Give again, word for word, each line from the top of the listing through the line that holds "else if 4124 < 20 + off + d.length then".

*** Opening MATERIAL FOR THIS EXERCISE ***

/-- One fragment of a datagram (R390). -/
def ipFragment (host : ToHost) (mac src id proto off : Nat) (more : Bool) (d : Bytes) (s : State) : State :=
  let same (x : IpPart) : Bool := x.src == src && x.id == id && x.proto == proto
  let old := s.eth.parts.find? same
  let rest := s.eth.parts.filter (fun x => !same x)
  if old.isNone ∧ 8 ≤ (s.eth.parts.filter (fun (x : IpPart) => !x.dead)).length then s
  else
    let x := old.getD { src := src, id := id, proto := proto, since := s.now, parts := [], total := none, dead := false }
    if x.dead then s
    else if 4124 < 20 + off + d.length then
      (s.mapEth (fun e => { e with parts := rest ++ [{ x with dead := true, parts := [] }] })).ethCount 0 8
    else
      let x := { x with parts := x.parts ++ [(off, d)], total := if more then x.total else some (off + d.length) }
      match x.total.bind (fun t => joinParts t x.parts) with
      | some b => (s.mapEth (fun e => { e with parts := rest })).ipDatagram host mac src proto b
      | none => s.mapEth (fun e => { e with parts := rest ++ [x] })

/-- Reassemblies incomplete after 1 s are discarded (R390). -/
def ipTimeout (s : State) : State :=
  s.mapEth (fun e => { e with parts := e.parts.filter (fun (x : IpPart) => decide (s.now - x.since < 1000000000)) })

/-- An IPv4 packet on MAC0 (R390). -/
def ipIn (host : ToHost) (mac : Nat) (b : Bytes) (s : State) : State :=
  let tl := rdBe b 2 2
  if s.prm 0x0B06 = 0 then s
  else if u8 b 0 ≠ 0x45 ∨ b.length < 20 ∨ tl < 20 ∨ b.length < tl ∨ sum16 (b.take 20) ≠ 0xFFFF then s.ethCount 0 8
  else if rdBe b 16 4 ≠ s.prm 0x0B06 then s
  else
    let fr := rdBe b 6 2
    let d := slice b 20 (tl - 20)
    let off := fr % 8192 * 8
    if off = 0 ∧ bit fr 13 = false then
      if 4124 < tl then s.ethCount 0 8 else s.ipDatagram host mac (rdBe b 12 4) (u8 b 9) d
    else s.ipFragment host mac (rdBe b 12 4) (rdBe b 4 2) (u8 b 9) off (bit fr 13) d

/-- A frame comes in: `b` from destination to FCS (R389 to R391, R104). -/
def ethReceive (host : ToHost) (n : Nat) (b : Bytes) (fcsOk : Bool) (s : State) : State :=
  if s.ethUp n = false then s
  else
    let l := b.length
    let m := s.ethM n + 18
    if l < 64 then (s.ethCount n 2).captureFrame n l (4 + b2n (!fcsOk)) false b
    else if m < l then (s.ethCount n 3).captureFrame n l 2 false (b.take m)
    else if fcsOk = false then (s.ethCount n 4).captureFrame n l 1 false b
    else
      let typ := rdBe b 12 2
      if s.ethDstOk n (rdBe b 0 6) = false ∨ ethTypeOk n typ = false then (s.ethCount n 5).captureFrame n l 8 false b
      else
        let s := (s.ethCount n 1).captureFrame n l 0 true b
        let body := slice b 14 (l - 18)
        if typ = 0x0800 then s.ipIn host (rdBe b 6 6) body
        else if typ = 0x88F7 then (if s.ptpOn n then s.ptpIn n body else s)
        else if typ = 0x88B5 then s
        else s.emit (.ethUp n typ 0 body)

/-- An ARP request for ETH_IP_ADDR is answered (R390). -/
def arpAnswer (mac ip target : Nat) (s : State) : State :=
  if s.ethUp 0 = false ∨ s.wiredOut = false ∨ s.prm 0x0B06 = 0 ∨ target ≠ s.prm 0x0B06 then s
  else s.ethSend 0 {
    cls := clsUrgent, dst := mac, len := 64, kind := .arp,
    data := be 2 1 ++ be 2 0x0800 ++ [6, 4] ++ be 2 2 ++ be 6 s.fac.mac ++ be 4 target ++ be 6 mac ++ be 4 ip }

/-- An ICMP echo request, its bytes from the type on, is answered (R390). -/
def icmpEcho (mac ip : Nat) (d : Bytes) (s : State) : State :=
  if s.ethUp 0 = false ∨ s.wiredOut = false ∨ s.prm 0x0B06 = 0 ∨ u8 d 0 ≠ 8 ∨ sum16 d ≠ 0xFFFF then s
  else
    let rest := [0, 0] ++ [0, 0] ++ d.drop 4
    let sum := 0xFFFF - sum16 rest
    s.ethSend 0 {
      cls := clsUrgent, dst := mac, len := frameLen (20 + d.length), kind := .icmp,
      data := be 4 ip ++ [0, 0] ++ be 2 sum ++ d.drop 4 }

*** Closing MATERIAL FOR THIS EXERCISE ***

» **ANSWER SECTION**
/-- One fragment of a datagram (R390). -/
def ipFragment (host : ToHost) (mac src id proto off : Nat) (more : Bool) (d : Bytes) (s : State) : State :=
  let same (x : IpPart) : Bool := x.src == src && x.id == id && x.proto == proto
  let old := s.eth.parts.find? same
  let rest := s.eth.parts.filter (fun x => !same x)
  if old.isNone ∧ 8 ≤ (s.eth.parts.filter (fun (x : IpPart) => !x.dead)).length then s
  else
    let x := old.getD { src := src, id := id, proto := proto, since := s.now, parts := [], total := none, dead := false }
    if x.dead then s
    else if 4124 < 20 + off + d.length then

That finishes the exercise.